The new Orientalist finds adventure in the "wicked sorcery in Asia," discovers "sexual magic in the fleshpots where girls and boys stand behind glass partitions with numbers pinned to their G-strings," finds a place where he can feel "confident, trendy, good-looking." Off to Asia, writes the writer, "I tried to become that person I always wanted to be: extemporaneous, dangerously free, perpetually living in the perpetual now."
Along the way he makes a lot of discoveries. "There are between 2,000-3,000 hired killers in Bangkok." In Tokyo "corruption is so institutionalized that it doesn't even seem corrupt." And he meets other Orientalists.

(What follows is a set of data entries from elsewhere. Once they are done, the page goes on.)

-- ==== Sys2Proof/Machine/Tables.lean ====
section
/-! DEFINITION. The constant tables: the S-box (spec/40_substitution_table.md R101), the round constants
(spec/41_key_scheduler.md R110, R111) and the control ROM (spec/30_encoding.md R88). The spec supplies the first two from
general knowledge (its marks G1, G2; log 19). Every lane's copy of the S-box is equal, so one table is held
(spec/10_state.md R38; log 16). -/

namespace Sys2Proof.Machine

/-- Rows 0x to 7x of the table of R101. -/
def sboxRowsLow : List (List Byte) :=
  [[0x63, 0x7c, 0x77, 0x7b, 0xf2, 0x6b, 0x6f, 0xc5, 0x30, 0x01, 0x67, 0x2b, 0xfe, 0xd7, 0xab, 0x76],
   [0xca, 0x82, 0xc9, 0x7d, 0xfa, 0x59, 0x47, 0xf0, 0xad, 0xd4, 0xa2, 0xaf, 0x9c, 0xa4, 0x72, 0xc0],
   [0xb7, 0xfd, 0x93, 0x26, 0x36, 0x3f, 0xf7, 0xcc, 0x34, 0xa5, 0xe5, 0xf1, 0x71, 0xd8, 0x31, 0x15],
   [0x04, 0xc7, 0x23, 0xc3, 0x18, 0x96, 0x05, 0x9a, 0x07, 0x12, 0x80, 0xe2, 0xeb, 0x27, 0xb2, 0x75],
   [0x09, 0x83, 0x2c, 0x1a, 0x1b, 0x6e, 0x5a, 0xa0, 0x52, 0x3b, 0xd6, 0xb3, 0x29, 0xe3, 0x2f, 0x84],
   [0x53, 0xd1, 0x00, 0xed, 0x20, 0xfc, 0xb1, 0x5b, 0x6a, 0xcb, 0xbe, 0x39, 0x4a, 0x4c, 0x58, 0xcf],
   [0xd0, 0xef, 0xaa, 0xfb, 0x43, 0x4d, 0x33, 0x85, 0x45, 0xf9, 0x02, 0x7f, 0x50, 0x3c, 0x9f, 0xa8],
   [0x51, 0xa3, 0x40, 0x8f, 0x92, 0x9d, 0x38, 0xf5, 0xbc, 0xb6, 0xda, 0x21, 0x10, 0xff, 0xf3, 0xd2]]
/-- Rows 8x to fx of the table of R101. -/
def sboxRowsHigh : List (List Byte) :=
  [[0xcd, 0x0c, 0x13, 0xec, 0x5f, 0x97, 0x44, 0x17, 0xc4, 0xa7, 0x7e, 0x3d, 0x64, 0x5d, 0x19, 0x73],
   [0x60, 0x81, 0x4f, 0xdc, 0x22, 0x2a, 0x90, 0x88, 0x46, 0xee, 0xb8, 0x14, 0xde, 0x5e, 0x0b, 0xdb],
   [0xe0, 0x32, 0x3a, 0x0a, 0x49, 0x06, 0x24, 0x5c, 0xc2, 0xd3, 0xac, 0x62, 0x91, 0x95, 0xe4, 0x79],
   [0xe7, 0xc8, 0x37, 0x6d, 0x8d, 0xd5, 0x4e, 0xa9, 0x6c, 0x56, 0xf4, 0xea, 0x65, 0x7a, 0xae, 0x08],
   [0xba, 0x78, 0x25, 0x2e, 0x1c, 0xa6, 0xb4, 0xc6, 0xe8, 0xdd, 0x74, 0x1f, 0x4b, 0xbd, 0x8b, 0x8a],
   [0x70, 0x3e, 0xb5, 0x66, 0x48, 0x03, 0xf6, 0x0e, 0x61, 0x35, 0x57, 0xb9, 0x86, 0xc1, 0x1d, 0x9e],
   [0xe1, 0xf8, 0x98, 0x11, 0x69, 0xd9, 0x8e, 0x94, 0x9b, 0x1e, 0x87, 0xe9, 0xce, 0x55, 0x28, 0xdf],
   [0x8c, 0xa1, 0x89, 0x0d, 0xbf, 0xe6, 0x42, 0x68, 0x41, 0x99, 0x2d, 0x0f, 0xb0, 0x54, 0xbb, 0x16]]

/-- The sixteen rows of the table of R101. -/
def sboxRows : List (List Byte) := sboxRowsLow ++ sboxRowsHigh

/-- `SBOX_TABLE`, spec/40_substitution_table.md R101, entry 0 first. -/
def sboxTable : List Byte := sboxRows.flatten

/-- `substitute(n) = SBOX_TABLE[n]`, spec/40_substitution_table.md R100: the entry in row `n div 16`, column `n mod 16`
(R101). Total: there are 16 rows of 16 entries, so neither default is ever read (`sboxTable_get` in Laws/Tables.lean). -/
def substitute (n : Byte) : Byte := (sboxRows.getD (n.toNat / 16) []).getD (n.toNat % 16) 0

/-- `RCON[0..10]`, spec/41_key_scheduler.md R110, with the open entry 0 of R111. -/
def rconTable : List Byte := [Config.rcon0, 0x01, 0x02, 0x04, 0x08, 0x10, 0x20, 0x40, 0x80, 0x1b, 0x36]

/-- `RCON[j]`. -/
def rcon (j : Fin 11) : Byte := rconTable.get (j.cast rfl)

/-- `CTRL_ROM[0..43]`, spec/30_encoding.md R88. -/
def ctrlRomTable : List Byte :=
  [0x10, 0x20, 0x30, 0x40] ++ [0x50, 0x60, 0x70, 0x41] ++ [0x50, 0x60, 0x70, 0x42] ++ [0x50, 0x60, 0x70, 0x43] ++
  [0x50, 0x60, 0x70, 0x44] ++ [0x50, 0x60, 0x70, 0x45] ++ [0x50, 0x60, 0x70, 0x46] ++ [0x50, 0x60, 0x70, 0x47] ++
  [0x50, 0x60, 0x70, 0x48] ++ [0x50, 0x60, 0x70, 0x49] ++ [0x50, 0x60, 0x4a, 0x80]

/-- `CTRL_ROM[u]`; nothing past its 44 words (spec/20_memory.md R50, R57). -/
def ctrlRom (u : Nat) : Option Byte := ctrlRomTable[u]?

end Sys2Proof.Machine
end

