-- ==== Sys2Proof/Machine/Galois.lean ====
section
/-! DEFINITION. Arithmetic on bytes: `xtime`, `mul2`, `mul3` (spec/42_round_transform.md R130, R131), and, for
cross-checking the S-box only, multiplication in GF(2^8) and the affine map of spec/40_substitution_table.md R104. -/

namespace Sys2Proof.Machine

/-- `POLY` of spec/00_scope.md R7. -/
def poly : Byte := 0x1b

/-- `xtime(x) = ((x << 1) & 0xff) ^ (0x1b if x[7] = 1 else 0x00)`, spec/42_round_transform.md R130. -/
def xtime (x : Byte) : Byte := (x <<< 1) ^^^ (if x.getLsbD 7 then poly else 0)

/-- `mul2`, spec/42_round_transform.md R131. -/
def mul2 (x : Byte) : Byte := xtime x

/-- `mul3`, spec/42_round_transform.md R131. -/
def mul3 (x : Byte) : Byte := xtime x ^^^ x

/-- `gmul` by the low `n` bits of `b`: repeated `xtime` and XOR (spec/40_substitution_table.md R104). -/
def gmulBits : Nat → Byte → Byte → Byte
  | 0, _, _ => 0
  | n + 1, a, b => (if b.getLsbD 0 then a else 0) ^^^ gmulBits n (xtime a) (b >>> 1)

/-- Multiplication in GF(2^8) modulo `x^8 + x^4 + x^3 + x + 1` (spec/40_substitution_table.md R104). -/
def gmul (a b : Byte) : Byte := gmulBits 8 a b

/-- `rotl8`, the 8-bit left rotation (spec/40_substitution_table.md R104). -/
def rotl8 (b : Byte) (n : Nat) : Byte := (b <<< n) ||| (b >>> (8 - n))

/-- The affine map `A` of spec/40_substitution_table.md R104. -/
def affine (b : Byte) : Byte := b ^^^ rotl8 b 1 ^^^ rotl8 b 2 ^^^ rotl8 b 3 ^^^ rotl8 b 4 ^^^ 0x63

end Sys2Proof.Machine
end

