-- ==== Sys2Proof/Machine/Engine.lean ====
section
/-! DEFINITION. What a step is made of: the step of a lane (spec/43_cipher_pipeline.md R155), the engine's own move
(spec/44_batch_driver.md R185, R186) and the event at the head of the agenda (log 2, log 3, log 4). -/

namespace Sys2Proof.Machine

/-- A fetched word, decoded and executed; an illegal word is refused (spec/43_cipher_pipeline.md R155,
spec/30_encoding.md R84). -/
def runWord (w : Byte) (s : State) : StateOutcome :=
  match decode w with
  | .ok i => exec i s
  | .error _ => .refused (.illegalWord w)

/-- `LaneStep(i)`: enabled iff the lane has a word to fetch, with `CTRL_ROM` iff `UPC[i]` is 0 to 43; a lane without a step
changes nothing (spec/43_cipher_pipeline.md R155, spec/30_encoding.md R93; log 4). -/
def laneStep (i : Nat) (s : State) : StateOutcome :=
  match s.lanes[i]? with
  | none => .refused (.noSuchLane i)
  | some l =>
    match s.fetch l with
    | none => .next s
    | some w => runWord w { s with cur := i }

/-- `Complete`, where it is enabled; otherwise nothing (spec/44_batch_driver.md R186; log 4). -/
def completeStep (s : State) : StateOutcome := .next (if s.canComplete then s.completeBatch else s)

/-- The lanes that have a step, counted from `i`. -/
def runningFrom (c : ControlStore) : Nat → List Lane → List Nat
  | _, [] => []
  | i, l :: ls => if l.running c then i :: runningFrom c (i + 1) ls else runningFrom c (i + 1) ls

/-- The engine's own move. One lane with a step takes it; among several, a free value says which
(spec/93_implementation_defined.md U4; log 3). With none, the completion step, where it is enabled, and otherwise
"nothing changes until the host acts" (spec/44_batch_driver.md R196). -/
def engineMove (s : State) : StateOutcome :=
  match runningFrom s.ctrl 0 s.lanes with
  | [] => completeStep s
  | [i] => laneStep i s
  | i :: j :: rest =>
    laneStep ((i :: j :: rest).getD (Config.laneChoice s.choices % (rest.length + 2)) i)
      { s with choices := s.choices + 1 }

/-- One event. -/
def perform (e : Event) (s : State) : StateOutcome :=
  match e with
  | .host a => hostAct a s
  | .lane i => laneStep i s
  | .complete => completeStep s
  | .engine => engineMove s

/-- The event at the head of the agenda, taken off it, or the engine's own move where there is none. -/
def nextStep (s : State) : StateOutcome :=
  match s.agenda with
  | [] => engineMove s
  | e :: rest => perform e { s with agenda := rest }

/-- Lane 0 launched on its input slot: started at word 0, with the slot's 16 bytes taken as written (spec/70_reset_and_hazards.md
R232, R234), their values kept (log 8). -/
def Lane.launched (l : Lane) : Lane :=
  { l with inKeyWritten := .fill true, inPtWritten := .fill true, upc := upcStart, overrun := none }

/-- A word placed where the next step fetches it: word 0 of the control store, lane 0 launched and next on the agenda, and
the engine busy (log 8). -/
def State.placeWord (s : State) (w : Byte) : State :=
  { s with
    lanes := s.lanes.modifyHead Lane.launched
    busy := true
    done := false
    ctrl := s.ctrl.place w
    agenda := .lane 0 :: s.agenda }

end Sys2Proof.Machine
end

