-- ==== Sys2Proof/Machine/Core.lean ====
section
/-! DEFINITION. The machine behind Host/Core.lean. -/

def Sys2Proof.core : Host.Core := { State := Sys2Proof.Machine.State, Fault := Sys2Proof.Machine.Fault,
                                    Refusal := Sys2Proof.Machine.Refusal, step := Sys2Proof.Machine.step,
                                    reset := Sys2Proof.Machine.State.reset }
end

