-- ==== Sys2Proof/Laws/State.lean ====
section
/-! SUPPORT. Every field after every update of a lane or of the state, so that no later proof unfolds a record update. -/

namespace Sys2Proof.Machine

section
variable (l : Lane) (v : Block)

@[simp] theorem Lane.writeS_inKlen : (l.writeS v).inKlen = l.inKlen := rfl
@[simp] theorem Lane.writeS_inKey : (l.writeS v).inKey = l.inKey := rfl
@[simp] theorem Lane.writeS_inKeyWritten : (l.writeS v).inKeyWritten = l.inKeyWritten := rfl
@[simp] theorem Lane.writeS_inPlen : (l.writeS v).inPlen = l.inPlen := rfl
@[simp] theorem Lane.writeS_inPt : (l.writeS v).inPt = l.inPt := rfl
@[simp] theorem Lane.writeS_inPtWritten : (l.writeS v).inPtWritten = l.inPtWritten := rfl
@[simp] theorem Lane.writeS_s : (l.writeS v).s = v := rfl
@[simp] theorem Lane.writeS_sWritten : (l.writeS v).sWritten = true := rfl
@[simp] theorem Lane.writeS_rk : (l.writeS v).rk = l.rk := rfl
@[simp] theorem Lane.writeS_rkWritten : (l.writeS v).rkWritten = l.rkWritten := rfl
@[simp] theorem Lane.writeS_upc : (l.writeS v).upc = l.upc := rfl
@[simp] theorem Lane.writeS_overrun : (l.writeS v).overrun = l.overrun := rfl
@[simp] theorem Lane.writeS_outCt : (l.writeS v).outCt = l.outCt := rfl
@[simp] theorem Lane.writeS_outCtWritten : (l.writeS v).outCtWritten = l.outCtWritten := rfl
@[simp] theorem Lane.writeS_outValid : (l.writeS v).outValid = l.outValid := rfl
@[simp] theorem Lane.writeS_err : (l.writeS v).err = l.err := rfl
@[simp] theorem Lane.writeS_powerUp : (l.writeS v).powerUp = l.powerUp := rfl

end

section
variable (l : Lane) (v : Schedule)

@[simp] theorem Lane.writeRk_inKlen : (l.writeRk v).inKlen = l.inKlen := rfl
@[simp] theorem Lane.writeRk_inKey : (l.writeRk v).inKey = l.inKey := rfl
@[simp] theorem Lane.writeRk_inKeyWritten : (l.writeRk v).inKeyWritten = l.inKeyWritten := rfl
@[simp] theorem Lane.writeRk_inPlen : (l.writeRk v).inPlen = l.inPlen := rfl
@[simp] theorem Lane.writeRk_inPt : (l.writeRk v).inPt = l.inPt := rfl
@[simp] theorem Lane.writeRk_inPtWritten : (l.writeRk v).inPtWritten = l.inPtWritten := rfl
@[simp] theorem Lane.writeRk_s : (l.writeRk v).s = l.s := rfl
@[simp] theorem Lane.writeRk_sWritten : (l.writeRk v).sWritten = l.sWritten := rfl
@[simp] theorem Lane.writeRk_rk : (l.writeRk v).rk = v := rfl
@[simp] theorem Lane.writeRk_rkWritten : (l.writeRk v).rkWritten = true := rfl
@[simp] theorem Lane.writeRk_upc : (l.writeRk v).upc = l.upc := rfl
@[simp] theorem Lane.writeRk_overrun : (l.writeRk v).overrun = l.overrun := rfl
@[simp] theorem Lane.writeRk_outCt : (l.writeRk v).outCt = l.outCt := rfl
@[simp] theorem Lane.writeRk_outCtWritten : (l.writeRk v).outCtWritten = l.outCtWritten := rfl
@[simp] theorem Lane.writeRk_outValid : (l.writeRk v).outValid = l.outValid := rfl
@[simp] theorem Lane.writeRk_err : (l.writeRk v).err = l.err := rfl
@[simp] theorem Lane.writeRk_powerUp : (l.writeRk v).powerUp = l.powerUp := rfl

end

section
variable (l : Lane) (v : Block)

@[simp] theorem Lane.writeOut_inKlen : (l.writeOut v).inKlen = l.inKlen := rfl
@[simp] theorem Lane.writeOut_inKey : (l.writeOut v).inKey = l.inKey := rfl
@[simp] theorem Lane.writeOut_inKeyWritten : (l.writeOut v).inKeyWritten = l.inKeyWritten := rfl
@[simp] theorem Lane.writeOut_inPlen : (l.writeOut v).inPlen = l.inPlen := rfl
@[simp] theorem Lane.writeOut_inPt : (l.writeOut v).inPt = l.inPt := rfl
@[simp] theorem Lane.writeOut_inPtWritten : (l.writeOut v).inPtWritten = l.inPtWritten := rfl
@[simp] theorem Lane.writeOut_s : (l.writeOut v).s = l.s := rfl
@[simp] theorem Lane.writeOut_sWritten : (l.writeOut v).sWritten = l.sWritten := rfl
@[simp] theorem Lane.writeOut_rk : (l.writeOut v).rk = l.rk := rfl
@[simp] theorem Lane.writeOut_rkWritten : (l.writeOut v).rkWritten = l.rkWritten := rfl
@[simp] theorem Lane.writeOut_upc : (l.writeOut v).upc = l.upc := rfl
@[simp] theorem Lane.writeOut_overrun : (l.writeOut v).overrun = l.overrun := rfl
@[simp] theorem Lane.writeOut_outCt : (l.writeOut v).outCt = v := rfl
@[simp] theorem Lane.writeOut_outCtWritten : (l.writeOut v).outCtWritten = .fill true := rfl
@[simp] theorem Lane.writeOut_outValid : (l.writeOut v).outValid = true := rfl
@[simp] theorem Lane.writeOut_err : (l.writeOut v).err = l.err := rfl
@[simp] theorem Lane.writeOut_powerUp : (l.writeOut v).powerUp = l.powerUp := rfl

end

section
variable (l : Lane) (v : BitVec 6)

@[simp] theorem Lane.setUpc_inKlen : (l.setUpc v).inKlen = l.inKlen := rfl
@[simp] theorem Lane.setUpc_inKey : (l.setUpc v).inKey = l.inKey := rfl
@[simp] theorem Lane.setUpc_inKeyWritten : (l.setUpc v).inKeyWritten = l.inKeyWritten := rfl
@[simp] theorem Lane.setUpc_inPlen : (l.setUpc v).inPlen = l.inPlen := rfl
@[simp] theorem Lane.setUpc_inPt : (l.setUpc v).inPt = l.inPt := rfl
@[simp] theorem Lane.setUpc_inPtWritten : (l.setUpc v).inPtWritten = l.inPtWritten := rfl
@[simp] theorem Lane.setUpc_s : (l.setUpc v).s = l.s := rfl
@[simp] theorem Lane.setUpc_sWritten : (l.setUpc v).sWritten = l.sWritten := rfl
@[simp] theorem Lane.setUpc_rk : (l.setUpc v).rk = l.rk := rfl
@[simp] theorem Lane.setUpc_rkWritten : (l.setUpc v).rkWritten = l.rkWritten := rfl
@[simp] theorem Lane.setUpc_upc : (l.setUpc v).upc = v := rfl
@[simp] theorem Lane.setUpc_overrun : (l.setUpc v).overrun = none := rfl
@[simp] theorem Lane.setUpc_outCt : (l.setUpc v).outCt = l.outCt := rfl
@[simp] theorem Lane.setUpc_outCtWritten : (l.setUpc v).outCtWritten = l.outCtWritten := rfl
@[simp] theorem Lane.setUpc_outValid : (l.setUpc v).outValid = l.outValid := rfl
@[simp] theorem Lane.setUpc_err : (l.setUpc v).err = l.err := rfl
@[simp] theorem Lane.setUpc_powerUp : (l.setUpc v).powerUp = l.powerUp := rfl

One of them is Dina, who "hops from destination to destination like some wayward location scout for the feature film that is her life, and she never seems to lose patience with those around her, to let down for a second her facade of tranquillity and peace. I envy her. I want to be just like her." Indeed, the teller of this tale is a true wannabe -- many are those with whom he would willingly trade places in his search for an Asian ultimate. And eventually he learns the lesson that travel teaches. "The essence of the circuit is movement, the traveling is an end in itself. There is in this relentless swirl of cool places, great-looking boys and girls and toxic substances, somehow the idea that if you just keep swirling, don't stop the dance, then you will be young and pretty and clever forever."